Только двухствольная тульская безкурковка и подсобит либо вертолет, если он прорвется сквозь густой горный дым, который валит откуда-то с верхотуры, будто из преисподней — вязкий, непроницаемый, жирными лохмотьями оседающий на снегу.
В палатке завозился кто-то — Манекин либо Студенцов. Алюминиево-блесткая прочная ткань затрещала, грозя прорваться. В два длинных сильных прыжка Тарасов очутился у палатки, с маху распахнул полог. На Тарасова выплеснулось хриплое, обессиленное:
— На воздух вынесите меня, на возду-ух! В легких пусто, кислорода не хватает.
Тарасов, подумавший поперву, что это схлестнулись Студенцов и Манекин — самое худшее, что могло произойти, — немного успокоился, распахнул полог пошире. В палатку тут же втиснулся вязкий дымный хвост, накрывший Манекина целиком, словно грязной марлей, и тот закашлялся, замахал около рта рукою, сгребая ядовитую дымную марлю в кулак.
— Слабак парень, — ни к кому не обращаясь, пробормотал Студенцов. Он сидел в углу палатки, а теперь ползком выбрался из нее, лег на снег. Студенцов продолжал говорить и говорить, но Тарасов не обращал на него уже никакого внимания; в горах такое часто бывает — за неимением другого приходится самого себя выбирать в собеседники. — Слабак-то слабак, а медалями облеплен с головы до ног, как породистый кабысдох, — продолжал гудеть Студенцов. — Тьфу! — Закончил со вздохом: — Хорошо иметь великих родителей.
— С выводами погоди, — наконец, повернувшись к нему, обрезал Тарасов, — схватит горняшка, посмотрим мы на тебя, красивого, как бороться с нею будешь.
— Еще ни разу не хватала, думаю, бог и дальше в обиду не даст.
— Постучи три раза. И через плечо плюнь. От тюрьмы, от сумы да от болезни никогда не зарекайся.

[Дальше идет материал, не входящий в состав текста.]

@[simp] theorem State.setMgt_strands (q : Mgt) : (s.setMgt q).strands = s.strands := rfl
@[simp] theorem State.setMgt_blocks (q : Mgt) : (s.setMgt q).blocks = s.blocks := rfl
@[simp] theorem State.setMgt_jobs (q : Mgt) : (s.setMgt q).jobs = s.jobs := rfl
@[simp] theorem State.setMgt_engines (q : Mgt) : (s.setMgt q).engines = s.engines := rfl
@[simp] theorem State.setMgt_vsus (q : Mgt) : (s.setMgt q).vsus = s.vsus := rfl
@[simp] theorem State.setMgt_mem (q : Mgt) : (s.setMgt q).mem = s.mem := rfl
@[simp] theorem State.setMgt_poison (q : Mgt) : (s.setMgt q).poison = s.poison := rfl
@[simp] theorem State.setMgt_segs (q : Mgt) : (s.setMgt q).segs = s.segs := rfl
@[simp] theorem State.setMgt_mcs (q : Mgt) : (s.setMgt q).mcs = s.mcs := rfl
@[simp] theorem State.setMgt_qe (q : Mgt) : (s.setMgt q).qe = s.qe := rfl
@[simp] theorem State.setMgt_se (q : Mgt) : (s.setMgt q).se = s.se := rfl
@[simp] theorem State.setMgt_wdt (q : Mgt) : (s.setMgt q).wdt = s.wdt := rfl
@[simp] theorem State.setMgt_mbx (q : Mgt) : (s.setMgt q).mbx = s.mbx := rfl
@[simp] theorem State.setMgt_arbs (q : Mgt) : (s.setMgt q).arbs = s.arbs := rfl
@[simp] theorem State.setMgt_col (q : Mgt) : (s.setMgt q).col = s.col := rfl
@[simp] theorem State.setMgt_coh (q : Mgt) : (s.setMgt q).coh = s.coh := rfl
@[simp] theorem State.setMgt_host (q : Mgt) : (s.setMgt q).host = s.host := rfl
@[simp] theorem State.setMgt_power (q : Mgt) : (s.setMgt q).power = s.power := rfl
@[simp] theorem State.setMgt_func (q : Mgt) : (s.setMgt q).func = s.func := rfl
@[simp] theorem State.setMgt_errlog (q : Mgt) : (s.setMgt q).errlog = s.errlog := rfl
@[simp] theorem State.setMgt_nvm (q : Mgt) : (s.setMgt q).nvm = s.nvm := rfl
@[simp] theorem State.setMgt_tel (q : Mgt) : (s.setMgt q).tel = s.tel := rfl
@[simp] theorem State.setMgt_board (q : Mgt) : (s.setMgt q).board = s.board := rfl
@[simp] theorem State.setMgt_out (q : Mgt) : (s.setMgt q).out = s.out := rfl
@[simp] theorem State.setMgt_fresh (q : Mgt) : (s.setMgt q).fresh = s.fresh := rfl
@[simp] theorem State.setMgt_nextId (q : Mgt) : (s.setMgt q).nextId = s.nextId := rfl
@[simp] theorem State.setMgt_pending (q : Mgt) : (s.setMgt q).pending = s.pending := rfl
@[simp] theorem State.setMgt_struck (q : Mgt) : (s.setMgt q).struck = s.struck := rfl

@[simp] theorem State.setBoard_strands (q : Board) : (s.setBoard q).strands = s.strands := rfl
@[simp] theorem State.setBoard_blocks (q : Board) : (s.setBoard q).blocks = s.blocks := rfl
@[simp] theorem State.setBoard_jobs (q : Board) : (s.setBoard q).jobs = s.jobs := rfl
@[simp] theorem State.setBoard_engines (q : Board) : (s.setBoard q).engines = s.engines := rfl
@[simp] theorem State.setBoard_vsus (q : Board) : (s.setBoard q).vsus = s.vsus := rfl
@[simp] theorem State.setBoard_mem (q : Board) : (s.setBoard q).mem = s.mem := rfl
@[simp] theorem State.setBoard_poison (q : Board) : (s.setBoard q).poison = s.poison := rfl
@[simp] theorem State.setBoard_segs (q : Board) : (s.setBoard q).segs = s.segs := rfl
@[simp] theorem State.setBoard_mcs (q : Board) : (s.setBoard q).mcs = s.mcs := rfl
@[simp] theorem State.setBoard_qe (q : Board) : (s.setBoard q).qe = s.qe := rfl
@[simp] theorem State.setBoard_se (q : Board) : (s.setBoard q).se = s.se := rfl
@[simp] theorem State.setBoard_wdt (q : Board) : (s.setBoard q).wdt = s.wdt := rfl
@[simp] theorem State.setBoard_mbx (q : Board) : (s.setBoard q).mbx = s.mbx := rfl
@[simp] theorem State.setBoard_arbs (q : Board) : (s.setBoard q).arbs = s.arbs := rfl
@[simp] theorem State.setBoard_col (q : Board) : (s.setBoard q).col = s.col := rfl
@[simp] theorem State.setBoard_coh (q : Board) : (s.setBoard q).coh = s.coh := rfl
@[simp] theorem State.setBoard_host (q : Board) : (s.setBoard q).host = s.host := rfl
@[simp] theorem State.setBoard_power (q : Board) : (s.setBoard q).power = s.power := rfl
@[simp] theorem State.setBoard_func (q : Board) : (s.setBoard q).func = s.func := rfl
@[simp] theorem State.setBoard_errlog (q : Board) : (s.setBoard q).errlog = s.errlog := rfl
@[simp] theorem State.setBoard_nvm (q : Board) : (s.setBoard q).nvm = s.nvm := rfl
@[simp] theorem State.setBoard_mgt (q : Board) : (s.setBoard q).mgt = s.mgt := rfl
@[simp] theorem State.setBoard_tel (q : Board) : (s.setBoard q).tel = s.tel := rfl
@[simp] theorem State.setBoard_out (q : Board) : (s.setBoard q).out = s.out := rfl
@[simp] theorem State.setBoard_fresh (q : Board) : (s.setBoard q).fresh = s.fresh := rfl
@[simp] theorem State.setBoard_nextId (q : Board) : (s.setBoard q).nextId = s.nextId := rfl
@[simp] theorem State.setBoard_pending (q : Board) : (s.setBoard q).pending = s.pending := rfl
@[simp] theorem State.setBoard_struck (q : Board) : (s.setBoard q).struck = s.struck := rfl
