-- ==== Sys2Proof/Tests/Slice0.lean ====
section
/-!
SUPPORT. Tests: commands that are not well formed are refused, the spec's worked examples, and a state that meets the
hypotheses of each statement.
-/
set_option exponentiation.threshold 1024
set_option maxRecDepth 20000

namespace Sys2Proof.Tests

open Sys2Proof Sys2Proof.Machine

/-! ### Instruction words from their fields (08 Table 8.5) and small states -/

def wS (op d a b sub : Nat) : Word64 := BitVec.ofNat 64 (op * 2 ^ 56 + d * 2 ^ 47 + a * 2 ^ 42 + b * 2 ^ 37 + sub * 2 ^ 29)
def wI (op d a imm : Nat) : Word64 := BitVec.ofNat 64 (op * 2 ^ 56 + d * 2 ^ 47 + a * 2 ^ 42 + imm * 2 ^ 10)
def wT (op td ta tb rt sub ru : Nat) : Word64 :=
  BitVec.ofNat 64 (op * 2 ^ 56 + td * 2 ^ 46 + ta * 2 ^ 40 + tb * 2 ^ 34 + rt * 2 ^ 20 + sub * 2 ^ 12 + ru * 2 ^ 7)
def wM (tdw tda acm g chain accix init list pset : Nat) : Word64 :=
  BitVec.ofNat 64 (0x30 * 2 ^ 56 + tdw * 2 ^ 46 + tda * 2 ^ 40 + acm * 2 ^ 35 + g * 2 ^ 33 + chain * 2 ^ 29
    + accix * 2 ^ 17 + init * 2 ^ 14 + list * 2 ^ 13 + pset * 2 ^ 4)
def wB (op a cnt off : Nat) : Word64 := BitVec.ofNat 64 (op * 2 ^ 56 + a * 2 ^ 47 + cnt * 2 ^ 35 + off)
def wX (op f0 nf a b pd sub imm : Nat) : Word64 :=
  BitVec.ofNat 64 (op * 2 ^ 56 + f0 * 2 ^ 46 + nf * 2 ^ 40 + a * 2 ^ 35 + b * 2 ^ 30 + pd * 2 ^ 27 + sub * 2 ^ 19 + imm)
/-- The same word with predicate register k (bits 55:53). -/
def onPred (k : Nat) (w : Word64) : Word64 := w ||| BitVec.ofNat 64 (k * 2 ^ 53)

/-- A descriptor (Table 8.6) with no scale header and no sparsity. -/
def tdOf (addr fmt rows cols stride : Nat) : Nat :=
  (addr + fmt * 2 ^ 42 + (rows - 1) * 2 ^ 50 + (cols - 1) * 2 ^ 66 + stride * 2 ^ 82)

/-- A section: part 0 of block 0 whole, one part set, 64 lanes, slots 16 and 17, and areas in scratchpad and Basin. -/
def sect : List Byte :=
  [1, 1] ++ leBytes 2 64 ++ leBytes 4 0x30000 ++ leBytes 4 0x100000 ++ leBytes 4 0x100000 ++ leBytes 4 0 ++ leBytes 4 0x100000
    ++ List.replicate 16 0 ++ leBytes 2 1 ++ List.replicate 30 0 ++ leBytes 2 0 ++ List.replicate 54 0

def parts0 : Vector Part 4 := (Vector.replicate 4 {}).set 0 { owner := some 0 }

/-- The module in service: every region in PS0, segment 0 online, channels trained. -/
def lit : State :=
  { State.reset with
    power := { regions := Vector.replicate 8 { state := 0 } },
    board := { memActive := true, trained := true, bistLeft := [], chipBistLeft := false },
    mcs := Vector.replicate 64 { trained := 0xF },
    segs := [(0, { online := true, frames := List.range 4 })] }

/-- Strand 0 of the module in service, as given. -/
def at0 (x : Strand) : State := lit.setStrand 0 x

def strand0 : Strand :=
  { run := .running, launch := some { id := 0, lrec := List.replicate 64 0, sect := sect, scaleBase := 0 } }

Неизвестно где найдешь, где потеряешь.
Студенцов смолчал.
Тутуком он действительно ни разу не болел, ни в одном походе — пока проносило, но видел, как других скручивала горняшка — характер у нее суровый, жесткий. Мало кто знает, что же это такое — горная болезнь. Даже врачи, которые специально ходили с альпинистами на Памир, забирались в поднебесье, на обледенелые пики, — и они не в состоянии сказать, что же это именно, как бороться с тутуком, какие лекарства помогают, могут предохранить, спасти... Тутук — это, грубо говоря, антипод кессонной болезни, берет тутук человека за горло обычно на большой высоте, примерно четыре-пять тысяч метров, и в основном хватает новичков — людей, к горам не привыкших. Почти все врачи, ходившие в поднебесье, были унесены назад на руках — их, пламенных борцов с тутуком, болезнь прихватывала раньше всех. И в полную меру. Так что у эскулапов на борьбу никаких сил не оставалось, забота была лишь одна — поскорее уйти вниз. И желательно целыми.
Первый признак тутука — легкое опьянение, этакое веселое хмельное состояние, когда ничего не страшно, заболевший готов хоть самому снежному человеку голову свернуть набок и засунуть под микитки, затем исчезает ощущение высоты — заболевшему шагнуть вниз с тысячекилометровой стенки ничего не стоит, совершенно плевое дело, это все равно что спрыгнуть с табуретки на пол.
Дальше дело принимает серьезный оборот — человека начинает тошнить, что-то давит и давит ему на горло, и никак не освободиться от цепких прилипчивых пальцев, перекрывающих путь воздуху, кислороду, мешающих жить, дышать, смотреть ясным взором на солнце.